▶ Problem details
Within the records, find every line that includes the word "settleTimerExpiry" and copy it.

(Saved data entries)
--*--

-- ==== Sys2Proof/Laws/PerInstr.lean ====
section
/-! SUPPORT. Statements about every command as syntax, one lemma per constructor of `Instr`. -/

namespace Sys2Proof.Laws.EncodedFits

/-- What an encoding gives a frame (section 10.3, R175, R178): a code of the request table, one byte, for a
command that carries a reply tag; and a length that fits the length byte, where the length is right. -/
def Statement (i : Instr) : Prop :=
  i.wellFormed = true → ∀ (code : Nat) (body : List Byte), encodeRequest i = some (code, body) →
    code ∈ Config.requestCodes ∧ code < 256
      ∧ ∃ rq, i.request? = some rq ∧ rq.length ≤ Config.bodyMax ∧ rq.tag < 65536

/-- A command whose encoding is a fixed code and some body fits. -/
theorem of_code {i : Instr} {rq : Request} {n : Nat} {b : List Byte}
    (he : encodeRequest i = some (n, b)) (hr : i.request? = some rq) (hn : n ∈ Config.requestCodes)
    (hn' : n < 256) (hw : i.wellFormed = true → rq.wellFormed = true) : Statement i := by
  intro h code body h'
  rw [he] at h'
  obtain ⟨rfl, rfl⟩ := Prod.mk.inj (Option.some.inj h')
  have w := hw h
  simp only [Request.wellFormed, fitsWord, Bool.and_eq_true, decide_eq_true_eq] at w
  exact ⟨hn, hn', rq, hr, w.2, w.1⟩

/-- A command with no encoding fits. -/
theorem of_none {i : Instr} (he : encodeRequest i = none) : Statement i := by
  intro _ code body h'
  rw [he] at h'
  exact absurd h' (by simp)

theorem powerOn :
    Statement .powerOn :=
  of_none rfl

theorem resetLine :
    Statement .resetLine :=
  of_none rfl

theorem resetRelease (address : Nat) (baud : Nat) :
    Statement (.resetRelease address baud) :=
  of_none rfl

theorem definePass (rq : Request) (pass : Nat) (height : Nat) (count : Nat) (segments : List Segment) :
    Statement (.definePass rq pass height count segments) :=
  of_code rfl rfl (by decide) (by decide)
    (by simp only [Instr.wellFormed, Bool.and_eq_true]; tauto)

theorem defineTip (rq : Request) (tip : Nat) (pass : Nat) (elevation : Nat) (load : Nat) (level : Nat) (grizzly : Option Nat) (call : Option Nat) (sensor : Option Nat) (lamp : Option Nat) (oversize : Option Nat) :
    Statement (.defineTip rq tip pass elevation load level grizzly call sensor lamp oversize) :=
  of_code rfl rfl (by decide) (by decide)
    (by simp only [Instr.wellFormed, Bool.and_eq_true]; tauto)

theorem defineChute (rq : Request) (chute : Nat) (pass : Nat) (elevation : Nat) (volume : Nat) (openValve : Option Nat) (closeValve : Option Nat) (openLimit : Option Nat) (closedLimit : Option Nat) (loadCall : Option Nat) :
    Statement (.defineChute rq chute pass elevation volume openValve closeValve openLimit closedLimit loadCall) :=
  of_code rfl rfl (by decide) (by decide)
    (by simp only [Instr.wellFormed, Bool.and_eq_true]; tauto)

theorem defineBreakerStation (rq : Request) (station : Nat) (tip : Nat) (group : Nat) :
    Statement (.defineBreakerStation rq station tip group) :=
  of_code rfl rfl (by decide) (by decide)
    (by simp only [Instr.wellFormed, Bool.and_eq_true]; tauto)

theorem defineBreaker (rq : Request) (go : Option Nat) (code0 : Option Nat) (code1 : Option Nat) (inPosition : Option Nat) (grizzlyClear : Option Nat) (parked : Option Nat) :
    Statement (.defineBreaker rq go code0 code1 inPosition grizzlyClear parked) :=
  of_code rfl rfl (by decide) (by decide)
    (by simp only [Instr.wellFormed, Bool.and_eq_true]; tauto)

theorem defineChannel (rq : Request) (channel : Nat) (assignment : Option Nat) (zeroAt : Nat) (span : Nat) (testLine : Option Nat) :
    Statement (.defineChannel rq channel assignment zeroAt span testLine) :=
  of_code rfl rfl (by decide) (by decide)
    (by simp only [Instr.wellFormed, Bool.and_eq_true]; tauto)

theorem defineStation (rq : Request) (estop : Option Nat) :
    Statement (.defineStation rq estop) :=
  of_code rfl rfl (by decide) (by decide)
    (by simp only [Instr.wellFormed, Bool.and_eq_true]; tauto)

theorem read (rq : Request) (type : Nat) (index : Nat) :
    Statement (.read rq type index) :=
  of_code rfl rfl (by decide) (by decide)
    (by simp only [Instr.wellFormed, Bool.and_eq_true]; tauto)

theorem tunePass (rq : Request) (pass : Nat) (tipLimit : Nat) (cushion : Nat) (hang : Nat) (shift : Nat) (disagreement : Nat) (stale : Nat) :
    Statement (.tunePass rq pass tipLimit cushion hang shift disagreement stale) :=
  of_code rfl rfl (by decide) (by decide)
    (by simp only [Instr.wellFormed, Bool.and_eq_true]; tauto)

theorem tuneTip (rq : Request) (tip : Nat) (timeout : Nat) (level : Nat) :
    Statement (.tuneTip rq tip timeout level) :=
  of_code rfl rfl (by decide) (by decide)
    (by simp only [Instr.wellFormed, Bool.and_eq_true]; tauto)

theorem tuneChute (rq : Request) (chute : Nat) (holdTime : Nat) (strokeTime : Nat) (nudgeTime : Nat) (interval : Nat) :
    Statement (.tuneChute rq chute holdTime strokeTime nudgeTime interval) :=
  of_code rfl rfl (by decide) (by decide)
    (by simp only [Instr.wellFormed, Bool.and_eq_true]; tauto)

theorem tuneStation (rq : Request) (settleTime : Nat) (travelLimit : Nat) (breakLimit : Nat) (proofWindow : Nat) :
    Statement (.tuneStation rq settleTime travelLimit breakLimit proofWindow) :=
  of_code rfl rfl (by decide) (by decide)
    (by simp only [Instr.wellFormed, Bool.and_eq_true]; tauto)

theorem setFill (rq : Request) (pass : Nat) (volume : Nat) :
    Statement (.setFill rq pass volume) :=
  of_code rfl rfl (by decide) (by decide)
    (by simp only [Instr.wellFormed, Bool.and_eq_true]; tauto)

theorem clearHang (rq : Request) (pass : Nat) :
    Statement (.clearHang rq pass) :=
  of_code rfl rfl (by decide) (by decide)
    (by simp only [Instr.wellFormed, Bool.and_eq_true]; tauto)

theorem callTip (rq : Request) (tip : Nat) :
    Statement (.callTip rq tip) :=
  of_code rfl rfl (by decide) (by decide)
    (by simp only [Instr.wellFormed, Bool.and_eq_true]; tauto)

theorem withdraw (rq : Request) (tip : Nat) :
    Statement (.withdraw rq tip) :=
  of_code rfl rfl (by decide) (by decide)
    (by simp only [Instr.wellFormed, Bool.and_eq_true]; tauto)

theorem order (rq : Request) (chute : Nat) (count : Nat) :
    Statement (.order rq chute count) :=
  of_code rfl rfl (by decide) (by decide)
    (by simp only [Instr.wellFormed, Bool.and_eq_true]; tauto)

theorem hold (rq : Request) (chutes : BitVec 8) :
    Statement (.hold rq chutes) :=
  of_code rfl rfl (by decide) (by decide) id

theorem free (rq : Request) (chutes : BitVec 8) :
    Statement (.free rq chutes) :=
  of_code rfl rfl (by decide) (by decide) id

theorem breakJob (rq : Request) (station : Nat) (level : Nat) :
    Statement (.breakJob rq station level) :=
  of_code rfl rfl (by decide) (by decide)
    (by simp only [Instr.wellFormed, Bool.and_eq_true]; tauto)

theorem floor (rq : Request) (level : Nat) :
    Statement (.floor rq level) :=
  of_code rfl rfl (by decide) (by decide)
    (by simp only [Instr.wellFormed, Bool.and_eq_true]; tauto)

theorem postClearance (rq : Request) (kind : Nat) (pass : Nat) (low : Nat) (high : Nat) (tips : BitVec 16) (chutes : BitVec 8) (breaker : Bool) (tag : Nat) :
    Statement (.postClearance rq kind pass low high tips chutes breaker tag) :=
  of_code rfl rfl (by decide) (by decide)
    (by simp only [Instr.wellFormed, Bool.and_eq_true]; tauto)

theorem join (rq : Request) (entry : Nat) (tag : Nat) :
    Statement (.join rq entry tag) :=
  of_code rfl rfl (by decide) (by decide)
    (by simp only [Instr.wellFormed, Bool.and_eq_true]; tauto)

theorem leave (rq : Request) (entry : Nat) (tag : Nat) :
    Statement (.leave rq entry tag) :=
  of_code rfl rfl (by decide) (by decide)
    (by simp only [Instr.wellFormed, Bool.and_eq_true]; tauto)

theorem cancel (rq : Request) (entry : Nat) :
    Statement (.cancel rq entry) :=
  of_code rfl rfl (by decide) (by decide)
    (by simp only [Instr.wellFormed, Bool.and_eq_true]; tauto)

theorem proveChute (rq : Request) (chute : Nat) :
    Statement (.proveChute rq chute) :=
  of_code rfl rfl (by decide) (by decide)
    (by simp only [Instr.wellFormed, Bool.and_eq_true]; tauto)

theorem proveChannel (rq : Request) (channel : Nat) :
    Statement (.proveChannel rq channel) :=
  of_code rfl rfl (by decide) (by decide)
    (by simp only [Instr.wellFormed, Bool.and_eq_true]; tauto)

theorem acceptProof (rq : Request) (type : Nat) (index : Nat) :
    Statement (.acceptProof rq type index) :=
  of_code rfl rfl (by decide) (by decide)
    (by simp only [Instr.wellFormed, Bool.and_eq_true]; tauto)

theorem linesRead (rq : Request) (bank : Nat) :
    Statement (.linesRead rq bank) :=
  of_code rfl rfl (by decide) (by decide)
    (by simp only [Instr.wellFormed, Bool.and_eq_true]; tauto)

theorem linesWrite (rq : Request) (bank : Nat) (directionSet : BitVec 8) (directions : BitVec 8) (latchSet : BitVec 8) (latches : BitVec 8) (debounce : Option Nat) :
    Statement (.linesWrite rq bank directionSet directions latchSet latches debounce) :=
  of_code rfl rfl (by decide) (by decide)
    (by simp only [Instr.wellFormed, Bool.and_eq_true]; tauto)

theorem scanList (rq : Request) (quiet : BitVec 8) (breaking : BitVec 8) :
    Statement (.scanList rq quiet breaking) :=
  of_code rfl rfl (by decide) (by decide) id

theorem start (rq : Request) :
    Statement (.start rq) :=
  of_code rfl rfl (by decide) (by decide) id

theorem stop (rq : Request) :
    Statement (.stop rq) :=
  of_code rfl rfl (by decide) (by decide) id

theorem resume (rq : Request) :
    Statement (.resume rq) :=
  of_code rfl rfl (by decide) (by decide) id

theorem setup (rq : Request) :
    Statement (.setup rq) :=
  of_code rfl rfl (by decide) (by decide) id

theorem acknowledge (rq : Request) (type : Nat) (index : Nat) (conditions : BitVec 32) :
    Statement (.acknowledge rq type index conditions) :=
  of_code rfl rfl (by decide) (by decide)
    (by simp only [Instr.wellFormed, Bool.and_eq_true]; tauto)

theorem summary (rq : Request) :
    Statement (.summary rq) :=
  of_code rfl rfl (by decide) (by decide) id

theorem attentionMask (rq : Request) (kinds : BitVec 32) :
    Statement (.attentionMask rq kinds) :=
  of_code rfl rfl (by decide) (by decide) id

theorem unknownRequest (rq : Request) (code : Nat) :
    Statement (.unknownRequest rq code) :=
  of_none rfl

theorem broadcastStop :
    Statement .broadcastStop :=
  of_none rfl

theorem ignoredFrame :
    Statement .ignoredFrame :=
  of_none rfl

theorem frameGapTimeout :
    Statement .frameGapTimeout :=
  of_none rfl

theorem answerSend :
    Statement .answerSend :=
  of_none rfl

theorem rawLevelChange (line : LineIdx) (level : Bool) :
    Statement (.rawLevelChange line level) :=
  of_none rfl

theorem debounceExpiry (line : LineIdx) :
    Statement (.debounceExpiry line) :=
  of_none rfl

theorem grantTimerExpiry (tip : TipIdx) :
    Statement (.grantTimerExpiry tip) :=
  of_none rfl

theorem holdTimerExpiry (chute : ChuteIdx) :
    Statement (.holdTimerExpiry chute) :=
  of_none rfl

theorem strokeTimerExpiry (chute : ChuteIdx) :
    Statement (.strokeTimerExpiry chute) :=
  of_none rfl

theorem nudgeTimerExpiry (chute : ChuteIdx) :
    Statement (.nudgeTimerExpiry chute) :=
  of_none rfl

theorem conversionCompletion (current : Nat) :
    Statement (.conversionCompletion current) :=
  of_none rfl

theorem stalenessExpiry (channel : ChannelIdx) :
    Statement (.stalenessExpiry channel) :=
  of_none rfl

theorem windowTimerExpiry (channel : ChannelIdx) :
    Statement (.windowTimerExpiry channel) :=
  of_none rfl

theorem settleMarkExpiry (channel : ChannelIdx) :
    Statement (.settleMarkExpiry channel) :=
  of_none rfl

theorem settleTimerExpiry (entry : EntryIdx) :
    Statement (.settleTimerExpiry entry) :=
  of_none rfl

theorem travelTimerExpiry :
    Statement .travelTimerExpiry :=
  of_none rfl

theorem breakTimerExpiry :
    Statement .breakTimerExpiry :=
  of_none rfl

theorem returnTimerExpiry :
    Statement .returnTimerExpiry :=
  of_none rfl

theorem frameStartByte :
    Statement .frameStartByte :=
  of_none rfl

theorem framingError :
    Statement .framingError :=
  of_none rfl

theorem lengthAbove240 :
    Statement .lengthAbove240 :=
  of_none rfl

theorem answerSent :
    Statement .answerSent :=
  of_none rfl

theorem ageTick :
    Statement .ageTick :=
  of_none rfl

end Sys2Proof.Laws.EncodedFits
end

--*--

▶ Exercise answer
theorem settleTimerExpiry (entry : EntryIdx) :
    Statement (.settleTimerExpiry entry) :=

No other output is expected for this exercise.